Saturday, September 4, 2010

Idioms - Using Colorful Language

Pie in the sky. In a New York minute. On the other hand. Costs an arm and a leg. In the black. Mad skills. All Greek to you? To a non-native English speaker, common idioms like these are often challenging, since their meaning is only loosely tied to the words that are used. In the same way, most programming languages have idioms that can look confusing to someone first learning the language, but which are used to perform common tasks.
Perl has many idioms. Here is a common one for "slurping" a file, or reading the entire file into a single variable (rather than the default of reading one line per "readline" call)

{ local $/; $contents = <$filehandle> }

This code introduces a new scope block with curly braces, and declares the Input Record Separator, $/, local to that block, which makes its value undef instead of a newline. Then the <> operator is used to read a "line" of text from the filehandle, which turns out to be the entire contents of the file (from the current position in the file, of course.) The diamond operator itself is rather like an idiom, being a slightly magical way of saying readline $filehandle. The closing curly brace ends the scope block and returns $/ to its previous value.

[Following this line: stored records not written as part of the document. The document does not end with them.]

-- ==== Sys2Proof/WellFormed.lean ====
section
/-! DEFINITION. Which instructions a PMU's register map has (spec 30 R112 to R119): in the map, through a page
that holds the register, with a supported access size. -/

namespace Sys2Proof

/-- A well-formed instruction: in the map, through a page that holds it, with a supported size. -/
def Instr.wf (c : Cfg) (i : Instr) : Bool :=
  i.inMap c && (i.pages c).admits c.dual i.access.page
    && (!i.access.op.is64 || i.supports64 c)

end Sys2Proof
end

Here's an idiom from Python that is often used in modules:

if __name__ == "__main__":
    main()

The idea here is to define a special behavior for when the module is used as a script, rather than being imported. When the file is imported, __name__ will be set to the name of the module, and this block will not run. When the file is used like python filename.py, however, the condition will be true, and the main function will be called. This is a convenient way to make a dual-purpose program that can be included as a module or run on its own. It could also be used as a place to put module tests.

C has lots of idioms to choose from, but here's the most recent one I came across:

struct myStruct {
    int num;
    char array[1];
};

struct myStruct *item;
size_t length = 10;
item = (struct myStruct *)
    malloc( sizeof(struct myStruct) + sizeof(int) * (length - 1) );
item->num = 3;
for (i=0; i < length; ++i) {
    item->array[i] = item->num + i;
}

This code isn't portable due to compiler differences, but it definitely works with Microsoft Visual Studio 2005. Essentially, declaring a struct with a one-element array at the end lets you allocate a struct with a variable-length array element. The trick is to never declare an instance of the struct, but instead use pointers and allocate dynamic memory. Since this idiom is fairly common, the C99 standard defined a way to declare flexible array members by leaving out the array length, like so:
struct c99struct {
    int num;
    char array[];
};
This form is guaranteed to work in C99-compliant compilers (a set that does not include Visual Studio 2005).

Just a few idioms to get you started. I find the best way of learning new idioms in a programming language is reading other people's code and looking for parts I don't understand.